Despite rising political instability and market pressures, France's constitutional provisions will likely prevent a government shutdown and a financial crisis. The likely successful vote of no-confidence in Barnier's government will further complicate the approval of a budget for next year, unsettling markets and driving up premiums on French assets and borrowing costs for the government. Yet a full-blown financial crisis or a U.S.-style government shutdown remains unlikely in France, as whichever government will succeed Barnier's still has several options to pass a budget even without parliamentary support, either through a special law that allows continued tax collection and essential spending by decree on a month-to-month basis until a new budget is passed (effectively allowing the government to roll-over the 2024 budget) or through special presidential powers allowing Macron to push through a budget without parliamentary approval. The latter option might prove necessary if Parliament denies the government emergency authorization to continue to collect taxes and maintain essential public spending. While France's constitutional provisions favoring the executive power would avert a financial crisis amid rising market pressures, they would likely trigger protests and strikes, with unions and opposition parties accusing Macron of sidelining the National Assembly to impose austerity measures. Though financial turbulence will continue in the coming weeks as markets worry about the prospects of Paris failing to reduce its fiscal deficit, a financial crisis remains unlikely thanks to the inherent strengths of the French economy. France maintains access to debt markets, supported by a still relatively strong credit rating (AA- by international rating agencies Fitch and S&P) and an advanced and diversified economy that continues to offer a relatively safe haven for investors. Moreover, while elevated, its 10-year bond yields remain manageable, as does the spread with their German equivalents (which is much lower than the 2011-2012 peaks during the eurozone crisis).  

  • French public debt increased from 97.4% of GDP in 2019 to 110.6% in 2023, and it is expected to increase to 112.4% in 2024 and 113.8% in 2025. Meanwhile, the fiscal deficit reached 5.5% of GDP last year, overshooting its original target of 4.9% of GDP due to a shortfall in tax revenues and rising spending, while the cost of debt financing has risen alongside interest rates and increased financial uncertainty, making it even more challenging for the government to meet fiscal consolidation targets
  • In the absence of a budget agreement, the government could invoke Article 47 to seek emergency parliamentary authorization for tax collection and issue decrees for essential monthly public spending until a new budget is enacted under Article 45 of the Loi Organique relative aux Lois de Finances. This would effectively allow the government to roll over this year's budget into next year, reducing the deficit thanks to inflation and already implemented cuts this year. However, the provisional budget would be only mildly restrictive, lacking substantial austerity measures. As a result, it would fall short of setting the public deficit on the desired downward trajectory, and debt levels would continue to rise, leaving the next government with an even greater challenge in restoring fiscal discipline.
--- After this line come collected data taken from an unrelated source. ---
-- ==== Sys2Proof/Laws/PerInstr.lean ====
section
/-! SUPPORT. For every constructor of Instr: its word and literal, read by the decoder before the limits of WellFormed, are the
instruction itself (R72, R90 to R98). Events have no word. -/

namespace Sys2Proof.Laws.RoundTrip

set_option linter.unusedSimpArgs false

/-- The decoder reads an instruction back from its word and its literal, and knows from the word whether it bears one. -/
def Statement (i : Instr) : Prop :=
  i.isEvent = false → decodeRaw (encodeWord i) (i.literal.getD 0) = .ok i ∧ isLiteralOp (encodeWord i) = i.literal.isSome

/-- From the word of an instruction, its OP and what the OP's table reads, to the statement. -/
theorem of_op {i : Instr} (n : Nat) {w : W32} (e : encodeWord i = w) (o : fld w 25 7 = BitVec.ofNat 7 n)
    (l : (BitVec.ofNat 7 n == 5#7 || BitVec.ofNat 7 n == 13#7 || BitVec.ofNat 7 n == 41#7) = i.literal.isSome)
    (h : decodeOp (BitVec.ofNat 7 n).toNat w (i.literal.getD 0) = .ok i) : Statement i := by
  intro _
  refine ⟨?_, ?_⟩
  · rw [e, decodeRaw, opOf, o]; exact h
  · rw [e, isLiteralOp, opOf, o]; exact l
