/-! ### Registers of a warp -/

@[simp] theorem Warp.setS_s (w : Warp) (d : Nat) (x : W64) (bad : Bool) : (w.setS d x bad).s = put {} w.s d ⟨x, bad⟩ := rfl
@[simp] theorem Warp.setS_p (w : Warp) (d : Nat) (x : W64) (bad : Bool) : (w.setS d x bad).p = w.p := rfl
@[simp] theorem Warp.setS_q (w : Warp) (d : Nat) (x : W64) (bad : Bool) : (w.setS d x bad).q = w.q := rfl
@[simp] theorem Warp.setS_onB (w : Warp) (d : Nat) (x : W64) (bad : Bool) : (w.setS d x bad).onB = w.onB := rfl
@[simp] theorem Warp.setS_recs (w : Warp) (d : Nat) (x : W64) (bad : Bool) : (w.setS d x bad).recs = w.recs := rfl
@[simp] theorem Warp.setS_fsrp (w : Warp) (d : Nat) (x : W64) (bad : Bool) : (w.setS d x bad).fsrp = w.fsrp := rfl
@[simp] theorem Warp.setS_v (w : Warp) (d : Nat) (x : W64) (bad : Bool) : (w.setS d x bad).v = w.v := rfl
@[simp] theorem Warp.setS_spilled (w : Warp) (d : Nat) (x : W64) (bad : Bool) : (w.setS d x bad).spilled = w.spilled := rfl
@[simp] theorem Warp.setS_fse (w : Warp) (d : Nat) (x : W64) (bad : Bool) : (w.setS d x bad).fse = w.fse := rfl
@[simp] theorem Warp.setS_pr (w : Warp) (d : Nat) (x : W64) (bad : Bool) : (w.setS d x bad).pr = w.pr := rfl
@[simp] theorem Warp.setS_tid (w : Warp) (d : Nat) (x : W64) (bad : Bool) : (w.setS d x bad).tid = w.tid := rfl
@[simp] theorem Warp.setS_fflags (w : Warp) (d : Nat) (x : W64) (bad : Bool) : (w.setS d x bad).fflags = w.fflags := rfl
@[simp] theorem Warp.setS_fsbase (w : Warp) (d : Nat) (x : W64) (bad : Bool) : (w.setS d x bad).fsbase = w.fsbase := rfl
@[simp] theorem Warp.setS_fslim (w : Warp) (d : Nat) (x : W64) (bad : Bool) : (w.setS d x bad).fslim = w.fslim := rfl
@[simp] theorem Warp.setS_fshwm (w : Warp) (d : Nat) (x : W64) (bad : Bool) : (w.setS d x bad).fshwm = w.fshwm := rfl
@[simp] theorem Warp.setS_tlevel (w : Warp) (d : Nat) (x : W64) (bad : Bool) : (w.setS d x bad).tlevel = w.tlevel := rfl
@[simp] theorem Warp.setS_bank1 (w : Warp) (d : Nat) (x : W64) (bad : Bool) : (w.setS d x bad).bank1 = w.bank1 := rfl
@[simp] theorem Warp.setS_bank2 (w : Warp) (d : Nat) (x : W64) (bad : Bool) : (w.setS d x bad).bank2 = w.bank2 := rfl
@[simp] theorem Warp.setS_pend (w : Warp) (d : Nat) (x : W64) (bad : Bool) : (w.setS d x bad).pend = w.pend := rfl
@[simp] theorem Warp.setS_tx (w : Warp) (d : Nat) (x : W64) (bad : Bool) : (w.setS d x bad).tx = w.tx := rfl
@[simp] theorem Warp.setS_group (w : Warp) (d : Nat) (x : W64) (bad : Bool) : (w.setS d x bad).group = w.group := rfl
@[simp] theorem Warp.setS_ops (w : Warp) (d : Nat) (x : W64) (bad : Bool) : (w.setS d x bad).ops = w.ops := rfl
@[simp] theorem Warp.setS_cps (w : Warp) (d : Nat) (x : W64) (bad : Bool) : (w.setS d x bad).cps = w.cps := rfl
@[simp] theorem Warp.setS_tls (w : Warp) (d : Nat) (x : W64) (bad : Bool) : (w.setS d x bad).tls = w.tls := rfl
@[simp] theorem Warp.setS_wid (w : Warp) (d : Nat) (x : W64) (bad : Bool) : (w.setS d x bad).wid = w.wid := rfl
@[simp] theorem Warp.setS_core (w : Warp) (d : Nat) (x : W64) (bad : Bool) : (w.setS d x bad).core = w.core := rfl
@[simp] theorem Warp.setS_cluster (w : Warp) (d : Nat) (x : W64) (bad : Bool) : (w.setS d x bad).cluster = w.cluster := rfl
@[simp] theorem Warp.setS_die (w : Warp) (d : Nat) (x : W64) (bad : Bool) : (w.setS d x bad).die = w.die := rfl
@[simp] theorem Warp.setS_wg (w : Warp) (d : Nat) (x : W64) (bad : Bool) : (w.setS d x bad).wg = w.wg := rfl
@[simp] theorem Warp.setS_ctx (w : Warp) (d : Nat) (x : W64) (bad : Bool) : (w.setS d x bad).ctx = w.ctx := rfl
@[simp] theorem Warp.setS_role (w : Warp) (d : Nat) (x : W64) (bad : Bool) : (w.setS d x bad).role = w.role := rfl
@[simp] theorem Warp.setS_budget (w : Warp) (d : Nat) (x : W64) (bad : Bool) : (w.setS d x bad).budget = w.budget := rfl
@[simp] theorem Warp.setS_block (w : Warp) (d : Nat) (x : W64) (bad : Bool) : (w.setS d x bad).block = w.block := rfl
@[simp] theorem Warp.setS_retry (w : Warp) (d : Nat) (x : W64) (bad : Bool) : (w.setS d x bad).retry = w.retry := rfl
@[simp] theorem Warp.setL_v (w : Warp) (n l : Nat) (x : LW) : (w.setL n l x).v = put {} w.v (32 * (w.p.wbase + n) + l) x := rfl
@[simp] theorem Warp.setL_p (w : Warp) (n l : Nat) (x : LW) : (w.setL n l x).p = w.p := rfl
@[simp] theorem Warp.setL_q (w : Warp) (n l : Nat) (x : LW) : (w.setL n l x).q = w.q := rfl
@[simp] theorem Warp.setL_onB (w : Warp) (n l : Nat) (x : LW) : (w.setL n l x).onB = w.onB := rfl
@[simp] theorem Warp.setL_recs (w : Warp) (n l : Nat) (x : LW) : (w.setL n l x).recs = w.recs := rfl
@[simp] theorem Warp.setL_fsrp (w : Warp) (n l : Nat) (x : LW) : (w.setL n l x).fsrp = w.fsrp := rfl
@[simp] theorem Warp.setL_spilled (w : Warp) (n l : Nat) (x : LW) : (w.setL n l x).spilled = w.spilled := rfl
@[simp] theorem Warp.setL_fse (w : Warp) (n l : Nat) (x : LW) : (w.setL n l x).fse = w.fse := rfl
@[simp] theorem Warp.setL_s (w : Warp) (n l : Nat) (x : LW) : (w.setL n l x).s = w.s := rfl
@[simp] theorem Warp.setL_pr (w : Warp) (n l : Nat) (x : LW) : (w.setL n l x).pr = w.pr := rfl
@[simp] theorem Warp.setL_tid (w : Warp) (n l : Nat) (x : LW) : (w.setL n l x).tid = w.tid := rfl
@[simp] theorem Warp.setL_fflags (w : Warp) (n l : Nat) (x : LW) : (w.setL n l x).fflags = w.fflags := rfl
@[simp] theorem Warp.setL_fsbase (w : Warp) (n l : Nat) (x : LW) : (w.setL n l x).fsbase = w.fsbase := rfl
@[simp] theorem Warp.setL_fslim (w : Warp) (n l : Nat) (x : LW) : (w.setL n l x).fslim = w.fslim := rfl
@[simp] theorem Warp.setL_fshwm (w : Warp) (n l : Nat) (x : LW) : (w.setL n l x).fshwm = w.fshwm := rfl
@[simp] theorem Warp.setL_tlevel (w : Warp) (n l : Nat) (x : LW) : (w.setL n l x).tlevel = w.tlevel := rfl
@[simp] theorem Warp.setL_bank1 (w : Warp) (n l : Nat) (x : LW) : (w.setL n l x).bank1 = w.bank1 := rfl
@[simp] theorem Warp.setL_bank2 (w : Warp) (n l : Nat) (x : LW) : (w.setL n l x).bank2 = w.bank2 := rfl
@[simp] theorem Warp.setL_pend (w : Warp) (n l : Nat) (x : LW) : (w.setL n l x).pend = w.pend := rfl
@[simp] theorem Warp.setL_tx (w : Warp) (n l : Nat) (x : LW) : (w.setL n l x).tx = w.tx := rfl
@[simp] theorem Warp.setL_group (w : Warp) (n l : Nat) (x : LW) : (w.setL n l x).group = w.group := rfl
@[simp] theorem Warp.setL_ops (w : Warp) (n l : Nat) (x : LW) : (w.setL n l x).ops = w.ops := rfl
@[simp] theorem Warp.setL_cps (w : Warp) (n l : Nat) (x : LW) : (w.setL n l x).cps = w.cps := rfl
@[simp] theorem Warp.setL_tls (w : Warp) (n l : Nat) (x : LW) : (w.setL n l x).tls = w.tls := rfl
@[simp] theorem Warp.setL_wid (w : Warp) (n l : Nat) (x : LW) : (w.setL n l x).wid = w.wid := rfl
@[simp] theorem Warp.setL_core (w : Warp) (n l : Nat) (x : LW) : (w.setL n l x).core = w.core := rfl
@[simp] theorem Warp.setL_cluster (w : Warp) (n l : Nat) (x : LW) : (w.setL n l x).cluster = w.cluster := rfl
@[simp] theorem Warp.setL_die (w : Warp) (n l : Nat) (x : LW) : (w.setL n l x).die = w.die := rfl
@[simp] theorem Warp.setL_wg (w : Warp) (n l : Nat) (x : LW) : (w.setL n l x).wg = w.wg := rfl
@[simp] theorem Warp.setL_ctx (w : Warp) (n l : Nat) (x : LW) : (w.setL n l x).ctx = w.ctx := rfl
@[simp] theorem Warp.setL_role (w : Warp) (n l : Nat) (x : LW) : (w.setL n l x).role = w.role := rfl
@[simp] theorem Warp.setL_budget (w : Warp) (n l : Nat) (x : LW) : (w.setL n l x).budget = w.budget := rfl
@[simp] theorem Warp.setL_block (w : Warp) (n l : Nat) (x : LW) : (w.setL n l x).block = w.block := rfl
@[simp] theorem Warp.setL_retry (w : Warp) (n l : Nat) (x : LW) : (w.setL n l x).retry = w.retry := rfl
@[simp] theorem Warp.orFlags_fflags (w : Warp) (fl : BitVec 5) : (w.orFlags fl).fflags = w.fflags ||| fl := rfl
@[simp] theorem Warp.orFlags_p (w : Warp) (fl : BitVec 5) : (w.orFlags fl).p = w.p := rfl
@[simp] theorem Warp.orFlags_q (w : Warp) (fl : BitVec 5) : (w.orFlags fl).q = w.q := rfl
@[simp] theorem Warp.orFlags_onB (w : Warp) (fl : BitVec 5) : (w.orFlags fl).onB = w.onB := rfl
@[simp] theorem Warp.orFlags_recs (w : Warp) (fl : BitVec 5) : (w.orFlags fl).recs = w.recs := rfl
@[simp] theorem Warp.orFlags_fsrp (w : Warp) (fl : BitVec 5) : (w.orFlags fl).fsrp = w.fsrp := rfl
@[simp] theorem Warp.orFlags_v (w : Warp) (fl : BitVec 5) : (w.orFlags fl).v = w.v := rfl
@[simp] theorem Warp.orFlags_spilled (w : Warp) (fl : BitVec 5) : (w.orFlags fl).spilled = w.spilled := rfl
@[simp] theorem Warp.orFlags_fse (w : Warp) (fl : BitVec 5) : (w.orFlags fl).fse = w.fse := rfl
@[simp] theorem Warp.orFlags_s (w : Warp) (fl : BitVec 5) : (w.orFlags fl).s = w.s := rfl
@[simp] theorem Warp.orFlags_pr (w : Warp) (fl : BitVec 5) : (w.orFlags fl).pr = w.pr := rfl
@[simp] theorem Warp.orFlags_tid (w : Warp) (fl : BitVec 5) : (w.orFlags fl).tid = w.tid := rfl
@[simp] theorem Warp.orFlags_fsbase (w : Warp) (fl : BitVec 5) : (w.orFlags fl).fsbase = w.fsbase := rfl
@[simp] theorem Warp.orFlags_fslim (w : Warp) (fl : BitVec 5) : (w.orFlags fl).fslim = w.fslim := rfl
@[simp] theorem Warp.orFlags_fshwm (w : Warp) (fl : BitVec 5) : (w.orFlags fl).fshwm = w.fshwm := rfl
@[simp] theorem Warp.orFlags_tlevel (w : Warp) (fl : BitVec 5) : (w.orFlags fl).tlevel = w.tlevel := rfl
@[simp] theorem Warp.orFlags_bank1 (w : Warp) (fl : BitVec 5) : (w.orFlags fl).bank1 = w.bank1 := rfl
@[simp] theorem Warp.orFlags_bank2 (w : Warp) (fl : BitVec 5) : (w.orFlags fl).bank2 = w.bank2 := rfl
@[simp] theorem Warp.orFlags_pend (w : Warp) (fl : BitVec 5) : (w.orFlags fl).pend = w.pend := rfl
@[simp] theorem Warp.orFlags_tx (w : Warp) (fl : BitVec 5) : (w.orFlags fl).tx = w.tx := rfl
@[simp] theorem Warp.orFlags_group (w : Warp) (fl : BitVec 5) : (w.orFlags fl).group = w.group := rfl
@[simp] theorem Warp.orFlags_ops (w : Warp) (fl : BitVec 5) : (w.orFlags fl).ops = w.ops := rfl
@[simp] theorem Warp.orFlags_cps (w : Warp) (fl : BitVec 5) : (w.orFlags fl).cps = w.cps := rfl
@[simp] theorem Warp.orFlags_tls (w : Warp) (fl : BitVec 5) : (w.orFlags fl).tls = w.tls := rfl
@[simp] theorem Warp.orFlags_wid (w : Warp) (fl : BitVec 5) : (w.orFlags fl).wid = w.wid := rfl
@[simp] theorem Warp.orFlags_core (w : Warp) (fl : BitVec 5) : (w.orFlags fl).core = w.core := rfl
@[simp] theorem Warp.orFlags_cluster (w : Warp) (fl : BitVec 5) : (w.orFlags fl).cluster = w.cluster := rfl
@[simp] theorem Warp.orFlags_die (w : Warp) (fl : BitVec 5) : (w.orFlags fl).die = w.die := rfl
@[simp] theorem Warp.orFlags_wg (w : Warp) (fl : BitVec 5) : (w.orFlags fl).wg = w.wg := rfl
@[simp] theorem Warp.orFlags_ctx (w : Warp) (fl : BitVec 5) : (w.orFlags fl).ctx = w.ctx := rfl
@[simp] theorem Warp.orFlags_role (w : Warp) (fl : BitVec 5) : (w.orFlags fl).role = w.role := rfl
@[simp] theorem Warp.orFlags_budget (w : Warp) (fl : BitVec 5) : (w.orFlags fl).budget = w.budget := rfl
@[simp] theorem Warp.orFlags_block (w : Warp) (fl : BitVec 5) : (w.orFlags fl).block = w.block := rfl
@[simp] theorem Warp.orFlags_retry (w : Warp) (fl : BitVec 5) : (w.orFlags fl).retry = w.retry := rfl
@[simp] theorem Warp.setTxl_tx (w : Warp) (l : Nat) (t : TxLane) : (w.setTxl l t).tx = put {} w.tx l t := rfl
@[simp] theorem Warp.setTxl_p (w : Warp) (l : Nat) (t : TxLane) : (w.setTxl l t).p = w.p := rfl
@[simp] theorem Warp.setTxl_q (w : Warp) (l : Nat) (t : TxLane) : (w.setTxl l t).q = w.q := rfl
@[simp] theorem Warp.setTxl_onB (w : Warp) (l : Nat) (t : TxLane) : (w.setTxl l t).onB = w.onB := rfl
@[simp] theorem Warp.setTxl_recs (w : Warp) (l : Nat) (t : TxLane) : (w.setTxl l t).recs = w.recs := rfl
@[simp] theorem Warp.setTxl_fsrp (w : Warp) (l : Nat) (t : TxLane) : (w.setTxl l t).fsrp = w.fsrp := rfl
@[simp] theorem Warp.setTxl_v (w : Warp) (l : Nat) (t : TxLane) : (w.setTxl l t).v = w.v := rfl
@[simp] theorem Warp.setTxl_spilled (w : Warp) (l : Nat) (t : TxLane) : (w.setTxl l t).spilled = w.spilled := rfl
@[simp] theorem Warp.setTxl_fse (w : Warp) (l : Nat) (t : TxLane) : (w.setTxl l t).fse = w.fse := rfl
@[simp] theorem Warp.setTxl_s (w : Warp) (l : Nat) (t : TxLane) : (w.setTxl l t).s = w.s := rfl
@[simp] theorem Warp.setTxl_pr (w : Warp) (l : Nat) (t : TxLane) : (w.setTxl l t).pr = w.pr := rfl
@[simp] theorem Warp.setTxl_tid (w : Warp) (l : Nat) (t : TxLane) : (w.setTxl l t).tid = w.tid := rfl
@[simp] theorem Warp.setTxl_fflags (w : Warp) (l : Nat) (t : TxLane) : (w.setTxl l t).fflags = w.fflags := rfl
@[simp] theorem Warp.setTxl_fsbase (w : Warp) (l : Nat) (t : TxLane) : (w.setTxl l t).fsbase = w.fsbase := rfl
@[simp] theorem Warp.setTxl_fslim (w : Warp) (l : Nat) (t : TxLane) : (w.setTxl l t).fslim = w.fslim := rfl
@[simp] theorem Warp.setTxl_fshwm (w : Warp) (l : Nat) (t : TxLane) : (w.setTxl l t).fshwm = w.fshwm := rfl
@[simp] theorem Warp.setTxl_tlevel (w : Warp) (l : Nat) (t : TxLane) : (w.setTxl l t).tlevel = w.tlevel := rfl
@[simp] theorem Warp.setTxl_bank1 (w : Warp) (l : Nat) (t : TxLane) : (w.setTxl l t).bank1 = w.bank1 := rfl
@[simp] theorem Warp.setTxl_bank2 (w : Warp) (l : Nat) (t : TxLane) : (w.setTxl l t).bank2 = w.bank2 := rfl
@[simp] theorem Warp.setTxl_pend (w : Warp) (l : Nat) (t : TxLane) : (w.setTxl l t).pend = w.pend := rfl
@[simp] theorem Warp.setTxl_group (w : Warp) (l : Nat) (t : TxLane) : (w.setTxl l t).group = w.group := rfl
@[simp] theorem Warp.setTxl_ops (w : Warp) (l : Nat) (t : TxLane) : (w.setTxl l t).ops = w.ops := rfl
@[simp] theorem Warp.setTxl_cps (w : Warp) (l : Nat) (t : TxLane) : (w.setTxl l t).cps = w.cps := rfl
@[simp] theorem Warp.setTxl_tls (w : Warp) (l : Nat) (t : TxLane) : (w.setTxl l t).tls = w.tls := rfl
@[simp] theorem Warp.setTxl_wid (w : Warp) (l : Nat) (t : TxLane) : (w.setTxl l t).wid = w.wid := rfl
@[simp] theorem Warp.setTxl_core (w : Warp) (l : Nat) (t : TxLane) : (w.setTxl l t).core = w.core := rfl
@[simp] theorem Warp.setTxl_cluster (w : Warp) (l : Nat) (t : TxLane) : (w.setTxl l t).cluster = w.cluster := rfl
@[simp] theorem Warp.setTxl_die (w : Warp) (l : Nat) (t : TxLane) : (w.setTxl l t).die = w.die := rfl
@[simp] theorem Warp.setTxl_wg (w : Warp) (l : Nat) (t : TxLane) : (w.setTxl l t).wg = w.wg := rfl
@[simp] theorem Warp.setTxl_ctx (w : Warp) (l : Nat) (t : TxLane) : (w.setTxl l t).ctx = w.ctx := rfl
@[simp] theorem Warp.setTxl_role (w : Warp) (l : Nat) (t : TxLane) : (w.setTxl l t).role = w.role := rfl
@[simp] theorem Warp.setTxl_budget (w : Warp) (l : Nat) (t : TxLane) : (w.setTxl l t).budget = w.budget := rfl
@[simp] theorem Warp.setTxl_block (w : Warp) (l : Nat) (t : TxLane) : (w.setTxl l t).block = w.block := rfl
@[simp] theorem Warp.setTxl_retry (w : Warp) (l : Nat) (t : TxLane) : (w.setTxl l t).retry = w.retry := rfl
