-- ==== Sys2Proof/Laws/Memory.lean ====
section
/-! SUPPORT. Memory: what a byte reads as after a store, and that every memory operation keeps the canonical form. -/

namespace Sys2Proof.Machine

/-- A byte after `size` bytes are written at a key. -/
theorem look_wrMem (m : List Host.Cell) (k size v j : Nat) :
    look (0 : Byte) (wrMem m k size v) j =
      if k ≤ j ∧ j < k + size then BitVec.ofNat 8 (v / 256 ^ (j - k)) else look 0 m j := by
  induction size generalizing m k v with
  | zero => simp only [wrMem]; rw [if_neg (by omega)]
  | succ n ih =>
    simp only [wrMem, ih, look_put]
    by_cases h1 : k + 1 ≤ j ∧ j < k + 1 + n
    · have h2 : j - k = (j - (k + 1)) + 1 := by omega
      rw [if_pos h1, if_pos (by omega), h2, Nat.pow_succ, Nat.mul_comm (256 ^ _), Nat.div_div_eq_div_mul]
    · rw [if_neg h1]
      by_cases h3 : j = k
      · subst h3; simp
      · rw [if_neg h3, if_neg (by omega)]

/-- Writing keeps the canonical form. -/
theorem wf_wrMem (m : List Host.Cell) (k size v : Nat) (h : Memory.wf m) : Memory.wf (wrMem m k size v) := by
  induction size generalizing m k v with
  | zero => exact h
  | succ n ih => exact ih _ _ _ (canon_put _ _ _ _ h)

/-- A byte after a store: a byte of the data within the stored bytes, and what it was elsewhere. -/
theorem byte_storeMem (k size : Nat) (v : W64) (bad : Bool) (s : State) (j : Nat) :
    (storeMem k size v bad s).byte j =
      if k ≤ j ∧ j < k + size then BitVec.ofNat 8 (v.toNat / 256 ^ (j - k)) else s.byte j :=
  look_wrMem s.mem k size v.toNat j

theorem wf_storeMem (k size : Nat) (v : W64) (bad : Bool) (s : State) (h : Memory.wf s.mem) :
    Memory.wf (storeMem k size v bad s).mem := wf_wrMem _ _ _ _ h

theorem wf_storeWords (s : State) (k : Nat) (vs : List Nat) (h : Memory.wf s.mem) : Memory.wf (storeWords s k vs).mem := by
  induction vs generalizing s k with
  | nil => exact h
  | cons v vs ih => exact ih _ _ (wf_storeMem _ _ _ _ _ h)

theorem wf_storeBytes (s : State) (k : Nat) (bs : List Byte) (h : Memory.wf s.mem) : Memory.wf (storeBytes s k bs).mem :=
  wf_storeWords _ _ _ h

@[simp] theorem dropLine_mem (s : State) (cluster line : Nat) (keep : Option Nat) : (dropLine s cluster line keep).mem = s.mem := rfl

@[simp] theorem setCore_mem (s : State) (n : Nat) (c : Core) : (s.setCore n c).mem = s.mem := rfl

/-- A store of a core changes memory as `storeMem` does. -/
theorem writeVia_mem (s : State) (core cluster k n : Nat) (v : W64) (bad : Bool) :
    (writeVia s core cluster k n v bad).mem = wrMem s.mem k n v.toNat := by
  unfold writeVia storeMem
  dsimp only
  split <;> rfl

theorem wf_writeVia (s : State) (core cluster k n : Nat) (v : W64) (bad : Bool) (h : Memory.wf s.mem) :
    Memory.wf (writeVia s core cluster k n v bad).mem := by
  rw [writeVia_mem]; exact wf_wrMem _ _ _ _ h

/-- What is stored is read back. -/
theorem rdMem_wrMem (m : List Host.Cell) (k size v : Nat) : rdMem (wrMem m k size v) k size = v % 256 ^ size := by
  have h : ∀ (n j v : Nat) (m' : List Host.Cell),
      (∀ i < n, look (0 : Byte) m' (j + i) = BitVec.ofNat 8 (v / 256 ^ i)) → rdMem m' j n = v % 256 ^ n := by
    intro n
    induction n with
    | zero => intros; simp [rdMem, Nat.mod_one]
    | succ n ih =>
      intro j v m' hh
      have h0 := hh 0 (by omega)
      simp only [Nat.add_zero, Nat.pow_zero, Nat.div_one] at h0
      have h1 : rdMem m' (j + 1) n = (v / 256) % 256 ^ n := by
        refine ih (j + 1) (v / 256) m' (fun i hi => ?_)
        have := hh (i + 1) (by omega)
        rw [Nat.div_div_eq_div_mul, ← Nat.pow_succ', ← this]
        congr 1
        omega
      have h2 : v % 256 ^ (n + 1) = v % 256 + 256 * (v / 256 % 256 ^ n) := by
        rw [Nat.pow_succ (n := 256) (m := n), Nat.mul_comm (256 ^ n), Nat.mod_mul]
      simp only [rdMem, h0, h1, BitVec.toNat_ofNat]
      exact h2.symm
  refine h size k v _ (fun i hi => ?_)
  rw [look_wrMem, if_pos ⟨by omega, by omega⟩]
  rw [Nat.add_sub_cancel_left]

end Sys2Proof.Machine
end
Nevertheless, despite the continued deterioration of public finances, markets would likely welcome some clarity on fiscal policy direction, reducing the likelihood of a financial crisis under this scenario.
  • Should Parliament vote against the "special law" enabling continued tax collection and essential spending, France could face an unprecedented scenario where the government lacks clear legal mechanisms to fund the state starting Jan. 1. To avert a financial crisis, Macron would force through a budget without a vote in parliament, invoking Art. 16 of the French Constitution, which grants the French president exceptional powers under a state of emergency and when ''the regular functioning of the constitutional public authorities is interrupted."